To answer to question about air drying on wet days - Rainy days and winter do make outdoor drying difficult, but we still air dry our clothes indoors by using a clothes drying rack like this one. Being round it works really nice under a ceiling fan. Just leave it there all night while the family sleeps and you will have dry clothes in the morning!


Tuesday 11th of May 2010

WOW! Thanks Kristen, and everyone for all your great ideas and answers. I'm SO excited. Love the plant idea for outdoor drying, since I have a really small backyard and wasn't really looking forward to the clothesline dominating the landscape. I'm going to try out some of those indoor techniques today! Thanks!!!!


Monday 10th of May 2010

If you buy one of those rotating clothes lines, they usually fit quite nicely inside an umbrella-stand. Now using this outside is dicey (the wind can blow it over and break your clothes lines... ask me how I know this), but it's great for inside. If you have a big room where you can put it, that is - mine is in the basement (as is the laundry machine.)


Monday 10th of May 2010

I love all the line drying ideas. A drying rack might be just what I need. I can't see myself line drying all of our laundry--both because I don't think I'd be motivated enough and because we have a side yard and I really don't need everybody driving by to see my underwear ;)--but I've been wanting to start drying the baby's diapers outdoors, so they'll last longer and the stains will get sunbleached out.
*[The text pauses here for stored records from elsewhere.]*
/-- R283: the IMM of a copy command. -/
theorem Raw.cpyOp_raw {o : CpyOp} (ho : r.cpyOp = some o) (hop : r.op.toNat = n) (hm : m = r.m) :
    some (o.raw (BitVec.ofNat 9 n) m) = some r := by
  simp only [Raw.cpyOp, Option.bind_eq_bind, Option.bind_eq_some_iff, Option.ite_none_right_eq_some, Bool.and_eq_true] at ho
  obtain ⟨h, hh, tag, hd, a, ha, b, hb, c, hc, ⟨hhi, hmid⟩, ⟨⟩⟩ := ho
  refine Raw.eq_of_fields hh hop (Spec.enc_of_dec hd) (src_fields ha) (src_fields hb) (src_fields hc) hm ?_
  exact eq_of_bitsOf <| append_bitsOf (const_of_beq hhi) <| append_bitsOf (bit1_getLsbD r.imm 24) <| append_bitsOf rfl <|
    append_bitsOf (const_of_beq hmid) rfl

/-- R300: the IMM of a matrix pass. -/
theorem Raw.mmaOp_raw {o : MmaOp} (ho : r.mmaOp = some o) (hop : r.op.toNat = n) : some (o.raw (BitVec.ofNat 9 n)) = some r := by
  simp only [Raw.mmaOp, Option.bind_eq_bind, Option.bind_eq_some_iff, Option.ite_none_right_eq_some, Bool.and_eq_true] at ho
  obtain ⟨h, hh, a, ha, b, hb, ⟨⟨⟨⟨hc, hd⟩, hm⟩, hhi⟩, hmid⟩, ⟨⟩⟩ := ho
  refine Raw.eq_of_fields hh hop (const_of_beq hd) (src_fields ha) (src_fields hb) (unused_fields hc) (const_of_beq hm) ?_
  exact eq_of_bitsOf <| append_bitsOf (const_of_beq hhi) <| append_bitsOf rfl <| append_bitsOf rfl <| append_bitsOf rfl <|
    append_bitsOf rfl <| append_bitsOf (const_of_beq hmid) rfl

/-- R392: a lookup has no IMM. -/
theorem Raw.texOp_raw {o : TexOp} (ho : r.texOp = some o) (hop : r.op.toNat = n) (hm : m = r.m) :
    some (o.raw (BitVec.ofNat 9 n) m) = some r := by
  simp only [Raw.texOp, Option.bind_eq_bind, Option.bind_eq_some_iff, Option.ite_none_right_eq_some] at ho
  obtain ⟨h, hh, d, hd, a, ha, b, hb, c, hc, himm, ⟨⟩⟩ := ho
  exact Raw.eq_of_fields hh hop (Spec.enc_of_dec hd) (src_fields ha) (src_fields hb) (src_fields hc) hm (const_of_beq himm)

/-- R78: field C is a predicate source or is not used, as the combination says. -/
theorem Raw.opCmp_raw {o : OpCmp} {bop : BitVec 2} (ho : r.opCmp bop = some o) (hop : r.op.toNat = n) (hm : m = r.m) :
    some (o.raw (BitVec.ofNat 9 n) m) = some r := by
  simp only [Raw.opCmp, Option.bind_eq_bind, Option.bind_eq_some_iff] at ho
  obtain ⟨h, hh, pd, hd, a, ha, b, hb, ho⟩ := ho
  split at ho
  · obtain ⟨hc, ⟨⟩⟩ := Option.ite_none_right_eq_some.mp ho
    exact Raw.eq_of_fields hh hop (pdEnc_of_dec hd) (src_fields ha) (src_fields hb) (unused_fields hc) hm rfl
  · obtain ⟨p, hc, ⟨⟩⟩ := Option.bind_eq_some_iff.mp ho
    exact Raw.eq_of_fields hh hop (pdEnc_of_dec hd) (src_fields ha) (src_fields hb) (psrc_fields hc) hm rfl

/-- R78: with no predicate source there is no combination, and its code is 0. -/
theorem Raw.opCmp_combination {o : OpCmp} {bop : BitVec 2} (ho : r.opCmp bop = some o) :
    o.bopBits (BOp.dec bop) = bop ∧ (o.pc.isSome || BOp.dec bop == .and) = true := by
  simp only [Raw.opCmp, Option.bind_eq_bind, Option.bind_eq_some_iff] at ho
  obtain ⟨h, hh, pd, hd, a, ha, b, hb, ho⟩ := ho
  split at ho
  · next hz =>
    obtain ⟨-, ⟨⟩⟩ := Option.ite_none_right_eq_some.mp ho
    obtain rfl := eq_of_beq hz
    exact ⟨rfl, rfl⟩
  · next hz =>
    obtain ⟨p, -, ⟨⟩⟩ := Option.bind_eq_some_iff.mp ho
    exact ⟨BOp.enc_dec (by simpa using hz), rfl⟩

end

/-! ### Ports -/

/-- R333: a port takes field B and IMM, and no other field of the slot. -/
theorem Raw.portRef_fields {r q : Raw} {p : PortRef} (hp : r.portRef = some p) (hb : q.b = 0xC0 ∧ q.kb = false) (himm : q.imm = 0) :
    q.setPort p = { q with b := r.b, kb := r.kb, imm := r.imm } := by
  unfold Raw.portRef at hp
  split at hp
  · cases hp
  next hhi =>
  have hhi : bitsOf r.imm 21 11 = 0#11 := by simpa using hhi
  split at hp
  · next h20 =>
    obtain ⟨hb', ⟨⟩⟩ := Option.ite_none_right_eq_some.mp hp
    obtain ⟨hb', hkb'⟩ := unused_fields hb'
    have himm' : portImm (r.imm.getLsbD 19) (bitsOf r.imm 16 3) (bitsOf r.imm 0 16) = r.imm :=
      eq_of_bitsOf <| append_bitsOf hhi.symm <| append_bitsOf (one_of_getLsbD h20) <| append_bitsOf (bit1_getLsbD r.imm 19) <|
        append_bitsOf rfl rfl
    simp only [Raw.setPort, himm', ← hb', ← hkb', ← hb.1, ← hb.2]
  · next h20 =>
    obtain ⟨hlo, hp⟩ := Option.ite_none_right_eq_some.mp hp
    obtain ⟨b, hsrc, rfl⟩ := Option.map_eq_some_iff.mp hp
    obtain ⟨hbe, hbk⟩ := src_fields hsrc
    have himm' : 0#11 ++ (0#1 ++ 0#20) = r.imm :=
      eq_of_bitsOf <| append_bitsOf hhi.symm <| append_bitsOf (zero_of_getLsbD (by simpa using h20)) (const_of_beq hlo)
    simp only [Raw.setPort, Raw.setB, hbe, hbk, ← himm', himm]
    rfl

end Sys2Proof
end

section
/-! SUPPORT. Every arm of the decoder answers an instruction whose fields, as the encoder writes them, are the slot's own
(R49, R61). -/

namespace Sys2Proof

/-! ### Reading back through the decoder's steps -/

/-- An instruction that the decoder's answer `x` holds, rightly shaped and not the unassigned opcode's, is no event, says no more
than its word, and has the slot's fields. -/
def Raw.ReadsBack (r : Raw) (x : Option Instr) : Prop :=
  ∀ i, x = some i → i.shapeOk = true → (∀ h op, i ≠ .unassignedOpcodeIssue h op) →
    (i.cls != .event && i.plain) = true ∧ i.raw = some r

section
variable {r : Raw} {α : Type} {x : Option α} {c : Bool} {t e : Option Instr} {i : Instr}

theorem Raw.ReadsBack.bind {f : α → Option Instr} (h : ∀ a, x = some a → r.ReadsBack (f a)) : r.ReadsBack (x >>= f) := by
  intro i hi
  obtain ⟨a, ha, hf⟩ := Option.bind_eq_some_iff.mp hi
  exact h a ha i hf

theorem Raw.ReadsBack.map {f : α → Instr} (h : ∀ a, x = some a → r.ReadsBack (some (f a))) : r.ReadsBack (x.map f) := by
  intro i hi
  obtain ⟨a, ha, hf⟩ := Option.map_eq_some_iff.mp hi
  exact h a ha i (congrArg some hf)

theorem Raw.ReadsBack.none : r.ReadsBack Option.none := fun _ hi => nomatch hi

theorem Raw.ReadsBack.ite (ht : c = true → r.ReadsBack t) (he : c = false → r.ReadsBack e) :
    r.ReadsBack (if c then t else e) := by
  cases c
  · exact he rfl
  · exact ht rfl

theorem Raw.ReadsBack.guard (h : c = true → r.ReadsBack t) : r.ReadsBack (if c then t else Option.none) :=
  .ite h fun _ => .none
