/-- R30: entries at index SP and above are not observable. Two states that differ in one such entry go to states that agree on everything
but entries at or above the new SP. -/
def Obligations.DeadStackEntriesAreUnobservable : Prop :=
  ∀ (i : Instr) (s t : State) (j : Fin 16) (w : Word), s.sp.val ≤ j.val → exec i s = .next t →
    ∃ u, exec i { s with stack := s.stack.set j.val w } = .next u ∧ { u with stack := t.stack } = t ∧
      ∀ k : Fin 16, k.val < t.sp.val → u.stack[k.val] = t.stack[k.val]

/-! ### Invariants -/

/-- R25, R28, R35, R133: every step keeps the invariant: memory canonical, I <= 0x1000, PC <= 0x10FE, pushed addresses <= 0x1000, and while
the engine waits PC holds the address of the Fx0A it waits in. -/
def Obligations.StepKeepsTheInvariant : Prop :=
  ∀ s t : State, s.Inv → step s = .next t → t.Inv

/-- R257, R264, R266: every run of host operations keeps the invariant. -/
def Obligations.EveryRunKeepsTheInvariant : Prop :=
  ∀ (ops : List HostOp) (s t : State), s.Inv → s.runOps ops = .next t → t.Inv

/-- R25, R28, R35, R38: the state after reset meets the invariant. -/
def Obligations.ResetMeetsTheInvariant : Prop := State.reset.Inv

/-- R280: every constructed machine meets the invariant, whatever its image, glyphs and parameters. -/
def Obligations.ConstructionMeetsTheInvariant : Prop :=
  ∀ (image : List Byte) (glyphs : Vector Byte 80) (p : Params) (s : State), State.construct image glyphs p = .ok s → s.Inv

/-! ### Encoding (30_encoding.md) -/

/-- R83, R87: decoding an encoded instruction gives it back, for every instruction and every operand. -/
def Obligations.DecodeOfEncodeIsTheInstruction : Prop :=
  ∀ (i : Instr) (rest : List Byte), decode (encode i) = some i ∧ decodeBytes (encodeBytes i ++ rest) = .ok (i, rest)

/-- R89: no instruction word has a bit that decoding drops (y of 8xy6 and 8xyE is kept in the instruction). -/
def Obligations.EncodeOfDecodeIsTheWord : Prop :=
  ∀ (w : Word) (i : Instr), decode w = some i → encode i = w

/-- R87: the decoder follows the opcode map. A word decodes to an instruction exactly when it matches a row, to an instruction of that row,
and no word matches two rows. -/
def Obligations.DecoderFollowsTheOpcodeMap : Prop :=
  (∀ w : Word, decode w = none ↔ ∀ row ∈ opcodeMap, w &&& row.mask ≠ row.pattern) ∧
  (∀ (w : Word) (i : Instr), decode w = some i → ∀ row ∈ opcodeMap, w &&& row.mask = row.pattern → row.mnemonic = i.mnemonic) ∧
  (∀ w : Word, ∀ r₁ ∈ opcodeMap, ∀ r₂ ∈ opcodeMap, w &&& r₁.mask = r₁.pattern → w &&& r₂.mask = r₂.pattern → r₁ = r₂)

/-- R88: the illegal words are those of the listed groups. -/
def Obligations.IllegalWordsAreTheListedGroups : Prop :=
  ∀ w : Word, decode w = none ↔
    (w.toNat < 0x1000 ∧ w.toNat ≠ 0x00E0 ∧ w.toNat ≠ 0x00EE) ∨
    (w.toNat / 0x1000 = 0x5 ∧ w.toNat % 16 ≠ 0) ∨
    (w.toNat / 0x1000 = 0x8 ∧ w.toNat % 16 ∈ [0x8, 0x9, 0xA, 0xB, 0xC, 0xD, 0xF]) ∨
    (w.toNat / 0x1000 = 0x9 ∧ w.toNat % 16 ≠ 0) ∨
    (w.toNat / 0x1000 = 0xE ∧ w.toNat % 256 ∉ [0x9E, 0xA1]) ∨
    (w.toNat / 0x1000 = 0xF ∧ w.toNat % 256 ∉ [0x07, 0x0A, 0x15, 0x18, 0x1E, 0x29, 0x33, 0x55, 0x65])

/-- R87: some words of each family, written out from the opcode map. -/
def Obligations.SampleWordsDecode : Prop :=
  decode 0x00E0#16 = some .cls ∧ decode 0x2210#16 = some (.call 0x210) ∧ decode 0x3F01#16 = some (.seImm 15 0x01) ∧
  decode 0x8AB6#16 = some (.shr 10 11) ∧ decode 0xA300#16 = some (.ldI 0x300) ∧ decode 0xD125#16 = some (.drw 1 2 5) ∧
  decode 0xE5A1#16 = some (.sknp 5) ∧ decode 0xF365#16 = some (.loadRegs 3) ∧ decode 0xF10A#16 = some (.ldVxK 1) ∧
  decode 0x0123#16 = none ∧ decode 0xFFFF#16 = none

/-! ### Host operations (60_exceptions.md R257 to R266, 70_reset_and_hazards.md) -/

/-- R257: Tick lowers both timers by one, clamped at 0, and changes nothing else (one Tick for both timers is the spec's own decision D14). -/
def Obligations.TickCountsBothTimersDown : Prop :=
  ∀ s : State, s.tick.dt.toNat = s.dt.toNat - 1 ∧ s.tick.st.toNat = s.st.toNat - 1 ∧ Keeps s s.tick [.dt, .st]

/-- R264: SetKey(k, b) writes KEY[k] and changes nothing else. -/
def Obligations.SetKeyWritesOneKey : Prop :=
  ∀ (s : State) (k : Key) (b : Bool), (s.setKey k b).keys[k.val] = b ∧
    (∀ j : Key, j ≠ k → (s.setKey k b).keys[j.val] = s.keys[j.val]) ∧ Keeps s (s.setKey k b) [.keys]

/-- R38, R280, R282: Construct fails exactly on an image longer than 3584 bytes, and otherwise leaves every component at the value the table
of R38 gives (STACK, KEY, MODE, FAULT and code 7 are the spec's own decisions D13 and D17; notes/assumptions/9.md). -/
def Obligations.ConstructionSetsEveryComponent : Prop :=
  ∀ (image : List Byte) (glyphs : Vector Byte 80) (p : Params),
    (image.length > 3584 → State.construct image glyphs p = .error .oversizedImage) ∧ LoadError.oversizedImage.number = 7 ∧
    (image.length ≤ 3584 → ∃ s, State.construct image glyphs p = .ok s ∧
      (∀ r, s.getV r = 0) ∧ s.i = 0 ∧ s.pc = 0x200 ∧ s.sp.val = 0 ∧ (∀ j : Fin 16, s.stack[j.val] = 0) ∧
      (∀ a : Fin 80, s.readMem a.val = glyphs[a.val]) ∧
      (∀ a : Nat, 0x50 ≤ a → a < 0x200 → s.readMem a = 0) ∧
      (∀ j : Fin image.length, s.readMem (0x200 + j.val) = image[j.val]) ∧
      (∀ a : Nat, 0x200 + image.length ≤ a → s.readMem a = 0) ∧
      (∀ r c, s.pixel r c = false) ∧ s.dt = 0 ∧ s.st = 0 ∧ (∀ k : Key, s.keys[k.val] = false) ∧
      s.mode = .ready ∧ s.fault = none)

/-- State.reset is Construct with an empty image, the default glyph table and the default parameters. The defaults are the spec's, taken by
the model's choice (notes/assumptions/1.md, 2.md, 3.md). -/
def Obligations.ResetIsTheEmptyConstruction : Prop :=
  ∃ glyphs : Vector Byte 80, glyphs.toList = defaultGlyphs ∧ State.construct [] glyphs Params.default = .ok State.reset

/-! ### Infinite runs (60_exceptions.md R266) -/

/-- R266 (the spec's own decision D15): every infinite sequence of operations gives one infinite run from every state, and its first n
operations are the finite run of them. That a fault does not end it is the model's choice (notes/assumptions/5.md). -/
def Obligations.EveryScheduleHasOneInfiniteRun : Prop :=
  ∀ (s : State) (ops : Schedule), (∃! trace, s.IsRun ops trace) ∧
    ∀ (trace : Nat → State) (n : Nat), s.IsRun ops trace →
      s.runAlong ops n = .next (trace n) ∧ s.runOps ((List.range n).map ops) = .next (trace n)

/-- R25, R28, R35, R266: all states of an infinite run meet the invariant if the first does. -/
def Obligations.InfiniteRunsKeepTheInvariant : Prop :=
  ∀ (s : State) (ops : Schedule) (trace : Nat → State), s.Inv → s.IsRun ops trace → ∀ n, (trace n).Inv

/-- R222, R266, R270: under the fairness premise that the host keeps calling Step, and with a key that is pressed at some point of the run
and not released after it, a wait ends: some step completes the Fx0A and leaves PC two higher (level-sensitive: the spec's own decision
D6). -/
def Obligations.AFairlySteppedKeyWaitEnds : Prop :=
  ∀ (x : Reg) (k : Key) (s : State) (ops : Schedule) (trace : Nat → State) (pressed : Nat),
    s.fault = none → s.mode = .awaitKey x → s.IsRun ops trace → ops.KeepsCalling .step →
    (trace pressed).keys[k.val] = true → (∀ n, pressed ≤ n → ops n ≠ .setKey k false) →
    ∃ n, ops n = .step ∧ (∀ m, m ≤ n → (trace m).mode = .awaitKey x ∧ (trace m).pc = s.pc) ∧
      (trace (n + 1)).mode = .ready ∧ (trace (n + 1)).fault = none ∧ (trace (n + 1)).pc = s.pc + 2

/-- R257, R266: under the fairness premise that the host keeps calling Tick, DT reaches 0 in every infinite run whose steps leave DT alone. -/
def Obligations.AFairlyTickedDelayEnds : Prop :=
  ∀ (s : State) (ops : Schedule) (trace : Nat → State), s.IsRun ops trace → ops.KeepsCalling .tick →
    (∀ n, ops n = .step → (trace (n + 1)).dt = (trace n).dt) → ∃ n, ∀ m, n ≤ m → (trace m).dt = 0
end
Since I usually only have 12-16 diapers to dry at a time, a drying rack would probably be more than enough room, and I could fold it up and bring it inside so it wouldn't be a fixture in our shared yard.


Monday 10th of May 2010

I thought I'd mention that in addition to saving money through not running a dryer, line drying your clothes also makes them last a lot longer. I use my dryer for socks, underwear, sheets, and towels, but I hang pretty much everything else. I usually do this on racks or on hangers indoors, but I find my clothes last much longer when they aren't exposed to high heat. However, putting clothes into the dryer for just a few minutes after they come out of the washer does make the wrinkles come out much better.